• Exercise brief: Begin at the first line below and copy each line exactly, ending with the line where "abbrev Ring := List (Nat × Bool)" appears.

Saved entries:
----------

-- ==== Sys2Proof/Machine/State.lean ====
section
/-! DEFINITION. The architectural state of the engine (10_state.md R20), the reasons a step may stop, and the state
after reset (10_state.md R39). -/

namespace Sys2Proof.Machine

/-- `PHASE` (10_state.md R24). The encoding 3 is never held and has no constructor (U12; log 12; safe). -/
inductive Phase where
  /-- The generator instance is being constructed; encoding 0. -/
  | cfg
  /-- Construction succeeded; encoding 1. -/
  | run
  /-- An error was raised; sticky; encoding 2. -/
  | failed
deriving DecidableEq, Repr

/-- The errors the engine can raise (60_exceptions.md R191 to R193). -/
inductive Error where
  /-- Code 2, raised by `START` (R192). -/
  | seedTooShort
  /-- Code 6 (R193). -/
  | protocolViolation
deriving DecidableEq, Repr

/-- A response status, and the value of `ERR`: 0, 2 or 6. The codes never produced have no constructor
(30_encoding.md R89, 10_state.md R32, U12; log 12; safe). -/
inductive Status where
  /-- Code 0. -/
  | ok
  | error (e : Error)
deriving DecidableEq, Repr

/-- A response, the engine's one answer to a command (30_encoding.md R80, R88). -/
structure Response where
  status : Status
  data : Byte
deriving DecidableEq, Repr

/-- The ring as memory: pairs of a cell index and the bit the cell holds, indices strictly rising; a cell that is not
listed HOLDS NO VALUE, which is what the spec gives for reset (10_state.md R39, 20_memory.md R50, R61; log 2, log 4;
safe). -/
abbrev Ring := List (Nat × Bool)

/-- The canonical form of a ring of `N` cells: indices strictly rising and all of them cells of the ring
(20_memory.md R50). Equal rings are then equal lists. -/
abbrev Ring.WellFormed (N : Nat) (m : Ring) : Prop :=
  m.Pairwise (fun x y => x.1 < y.1) ∧ ∀ x ∈ m, x.1 < N

/-- The state (10_state.md R20), with the host's side of the command and response ports. -/
structure State where
  /-- MODEL'S OWN: the configuration, fixed at elaboration; no step changes it (00_scope.md R7, R8; log 1; safe). -/
  cfg : Config
  /-- `RING[0..N-1]` (R21). -/
  ring : Ring
  /-- `RULE`; `none` where it holds no value, as the spec has it represented (R22, R39; log 3; safe). -/
  rule : Option RuleTable
  /-- `RULE_VALID` (R23). -/
  ruleValid : Bool
  /-- `SEEDCNT`, 0 to `N/8` (R26; log 10; safe). -/
  seedCnt : Nat
  /-- `PHASE` (R24). -/
  phase : Phase
  /-- `ERR`; `.ok` is 0, no error (R25). -/
  err : Status
  /-- The ghost `GEN`, steps since `START`; no hardware (R35; log 8). -/
  gen : Nat
  /-- What the host will do, oldest first: the command port and `rst` (30_encoding.md R81; log 5; safe). -/
  inputs : List HostEvent
  /-- The responses given so far, oldest first: the response port (30_encoding.md R81; log 6; safe). -/
  responses : List Response
deriving DecidableEq, Repr

/-- The machine stops with a fault. -/
inductive Fault where
  /-- Raised by `ringWrite` and `ringRead` at an index outside `0 .. N-1`, which no cell has (20_memory.md R50, R54,
  R55). Reached only by `SEED_BYTE` in states with `SEEDCNT > N/8`, which no run reaches (10_state.md R36 item 3). Safe. -/
  | noSuchCell (index : Nat)
deriving DecidableEq, Repr

/-- No meaning for what was asked. -/
inductive Refusal where
  /-- Raised by `exec` for an instruction that has no meaning yet; no arm does. Safe. -/
  | notModelled (mnemonic : String)
  /-- Raised by `ringRead` and the step for a cell that holds no value: "a read of an absent cell is a model bug to be
  reported, not a zero" (20_memory.md R61, U10). No run reaches it (10_state.md R36). Safe. -/
  | readOfAbsentCell
  /-- Raised by the step where `RULE` holds no value (10_state.md R23, R39, U10). No run reaches it. Safe. -/
  | readOfAbsentRule
deriving DecidableEq, Repr

/-- The state after reset of the block elaborated with configuration `c`, nothing presented and nothing answered yet
(10_state.md R39). `GEN` is undefined until `START`: DESIGN CHOICE 0 (log 8; unsafe). -/
def State.resetOf (c : Config) : State where
  cfg := c
  ring := []
  rule := none
  ruleValid := false
  seedCnt := 0
  phase := .cfg
  err := .ok
  gen := 0
  inputs := []
  responses := []

/-- The state after reset of the block with the default ring length, `N` = 1024 (10_state.md R39, 00_scope.md R7;
log 1). -/
def State.reset : State := State.resetOf Config.default

end Sys2Proof.Machine
end

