/-- R202: a command that takes the engine to `FAILED` writes `ERR` and `PHASE` and gives the response with the same code
and datum 0, and writes nothing else; the code is `SeedTooShort` only for `START`. -/
def Obligations.FaultEntryWritesErrAndPhaseOnly : Prop :=
  ∀ (i : Instr) (s t : State), exec i s = .next t → s.phase ≠ .failed → t.phase = .failed →
    ∃ e : Error, t = { s with err := .error e, phase := .failed, responses := s.responses ++ [⟨.error e, 0⟩] } ∧
      (e = .seedTooShort → i = .start)

/-- R204, R205: from `FAILED` every list of command words is answered with the recorded error, word by word, and changes
nothing else. -/
def Obligations.FailedEngineRepeatsTheRecordedError : Prop :=
  ∀ (ws : List CmdWord) (s : State), s.phase = .failed →
    runWords ws s = .next { s with responses := s.responses ++ List.replicate ws.length ⟨s.err, 0⟩ }

/-- R40: the phase after a command, by the phase before and the command, where `SEEDCNT` is at most `N/8` (R36 item 3, kept
by every step: `InvariantsKeptByEveryStep`); and reset leads to `CFG` from any phase. -/
def Obligations.PhaseMachine : Prop :=
  (∀ (i : Instr) (s t : State), s.seedCnt ≤ s.cfg.N / 8 → exec i s = .next t →
    t.phase = match s.phase, i with
      | .failed, _ => .failed
      | .run, .nextBit => .run
      | .run, .nextByte => .run
      | .run, _ => .failed
      | .cfg, .setRule _ => .cfg
      | .cfg, .seedByte _ => if s.seedCnt = s.cfg.N / 8 then .failed else .cfg
      | .cfg, .start => if s.ruleValid = true ∧ s.seedCnt = s.cfg.N / 8 then .run else .failed
      | .cfg, _ => .failed) ∧
  ∀ (s : State) (es : List HostEvent), s.inputs = .reset :: es → ∃ t, step s = .next t ∧ t.phase = .cfg

/-- R247: no list of commands takes a `RUN` or `FAILED` engine back to `CFG`, and none changes its rule table or its count
of seed bytes; and nothing of the engine carries over a reset (that the responses given and the host's further acts are
kept is the model's, log 6). -/
def Obligations.NoCommandReturnsToConstruction : Prop :=
  (∀ (ws : List CmdWord) (s t : State), s.phase ≠ .cfg → runWords ws s = .next t →
    t.phase ≠ .cfg ∧ t.rule = s.rule ∧ t.ruleValid = s.ruleValid ∧ t.seedCnt = s.seedCnt) ∧
  ∀ (s : State) (es : List HostEvent), s.inputs = .reset :: es →
    step s = .next { State.resetOf s.cfg with inputs := es, responses := s.responses }

/-- R20 (who writes each element): a command changes an element only if it is one of the element's writers, in the phase
where it is legal. The new cells of the ring are those of `SeedByteStoresTheNextByte`, `NextBitStepsThenReturnsTheTap` and
`NextBytePacksEightTaps`. -/
def Obligations.EachElementHasItsWriters : Prop :=
  ∀ (i : Instr) (s t : State), exec i s = .next t →
    (t.ring ≠ s.ring → (s.phase = .cfg ∧ ∃ b, i = .seedByte b) ∨ (s.phase = .run ∧ (i = .nextBit ∨ i = .nextByte))) ∧
    (t.rule ≠ s.rule ∨ t.ruleValid ≠ s.ruleValid →
      s.phase = .cfg ∧ ∃ r, i = .setRule r ∧ t.rule = some r ∧ t.ruleValid = true) ∧
    (t.seedCnt ≠ s.seedCnt → s.phase = .cfg ∧ (∃ b, i = .seedByte b) ∧ t.seedCnt = s.seedCnt + 1) ∧
    (t.phase ≠ s.phase → (i = .start ∧ s.phase = .cfg ∧ t.phase = .run) ∨ t.phase = .failed) ∧
    (t.err ≠ s.err → s.phase ≠ .failed ∧ t.phase = .failed ∧ t.err ≠ .ok) ∧
    (t.gen ≠ s.gen → (s.phase = .cfg ∧ i = .start ∧ t.gen = 0) ∨ (s.phase = .run ∧ i = .nextBit ∧ t.gen = s.gen + 1) ∨
      (s.phase = .run ∧ i = .nextByte ∧ t.gen = s.gen + 8)) ∧
    t.cfg = s.cfg ∧ t.inputs = s.inputs
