-- ==== Sys2Proof/Laws/Index.lean ====
section
/-! SUPPORT. Facts of a well-formed configuration and of the circular index (00_scope.md R7, R8; 20_memory.md R56). -/

namespace Sys2Proof

theorem Config.eight_le_N (c : Config) : 8 ≤ c.N :=
  Nat.pow_le_pow_right (n := 2) (by decide) c.three_le

theorem Config.N_eq_eight_mul_seedBytes (c : Config) : c.N = 8 * c.seedBytes := by
  obtain ⟨k, hk⟩ := Nat.exists_eq_add_of_le c.three_le
  simp only [Config.seedBytes, Config.N, hk, Nat.pow_add]
  omega

theorem Config.seedBytes_pos (c : Config) : 0 < c.seedBytes := by
  have h := c.eight_le_N
  have h' := c.N_eq_eight_mul_seedBytes
  omega

theorem Config.TAP_lt_N (c : Config) : c.TAP < c.N := by
  have := c.eight_le_N
  unfold Config.TAP
  omega

theorem Config.and_MASK (c : Config) (x : Nat) : x &&& c.MASK = x % c.N :=
  Nat.and_two_pow_sub_one_eq_mod x c.n

namespace Machine

theorem wrap_eq_mod (c : Config) (i : Nat) (d : Offset) : wrap c i d = d.addTo (i + c.N) % c.N :=
  c.and_MASK _

theorem wrap_lt (c : Config) (i : Nat) (d : Offset) : wrap c i d < c.N := by
  rw [wrap_eq_mod]
  exact Nat.mod_lt _ (by have := c.eight_le_N; omega)

theorem wrap_self (c : Config) {i : Nat} (h : i < c.N) : wrap c i .self = i := by
  rw [wrap_eq_mod]
  simp [Offset.addTo, Nat.mod_eq_of_lt h]

/-- The neighbourhood depends on the cells of the ring only. -/
theorem nbh_congr (c : Config) {R R' : Nat → Bool} (h : ∀ i < c.N, R i = R' i) (i : Nat) : nbh c R i = nbh c R' i := by
  simp only [nbh, h _ (wrap_lt c i _)]

/-- A generation depends on the cells of the ring only. -/
theorem generationStep_congr (c : Config) (r : RuleTable) {R R' : Nat → Bool} (h : ∀ i < c.N, R i = R' i) (i : Nat) :
    generationStep c r R i = generationStep c r R' i := by
  simp only [generationStep, nbh_congr c h]

end Machine
end Sys2Proof
end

----------

• Task result:
-- ==== Sys2Proof/Machine/State.lean ====
section
/-! DEFINITION. The architectural state of the engine (10_state.md R20), the reasons a step may stop, and the state
after reset (10_state.md R39). -/

namespace Sys2Proof.Machine

/-- `PHASE` (10_state.md R24). The encoding 3 is never held and has no constructor (U12; log 12; safe). -/
inductive Phase where
  /-- The generator instance is being constructed; encoding 0. -/
  | cfg
  /-- Construction succeeded; encoding 1. -/
  | run
  /-- An error was raised; sticky; encoding 2. -/
  | failed
deriving DecidableEq, Repr

/-- The errors the engine can raise (60_exceptions.md R191 to R193). -/
inductive Error where
  /-- Code 2, raised by `START` (R192). -/
  | seedTooShort
  /-- Code 6 (R193). -/
  | protocolViolation
deriving DecidableEq, Repr

/-- A response status, and the value of `ERR`: 0, 2 or 6. The codes never produced have no constructor
(30_encoding.md R89, 10_state.md R32, U12; log 12; safe). -/
inductive Status where
  /-- Code 0. -/
  | ok
  | error (e : Error)
deriving DecidableEq, Repr

/-- A response, the engine's one answer to a command (30_encoding.md R80, R88). -/
structure Response where
  status : Status
  data : Byte
deriving DecidableEq, Repr

/-- The ring as memory: pairs of a cell index and the bit the cell holds, indices strictly rising; a cell that is not
listed HOLDS NO VALUE, which is what the spec gives for reset (10_state.md R39, 20_memory.md R50, R61; log 2, log 4;
safe). -/
abbrev Ring := List (Nat × Bool)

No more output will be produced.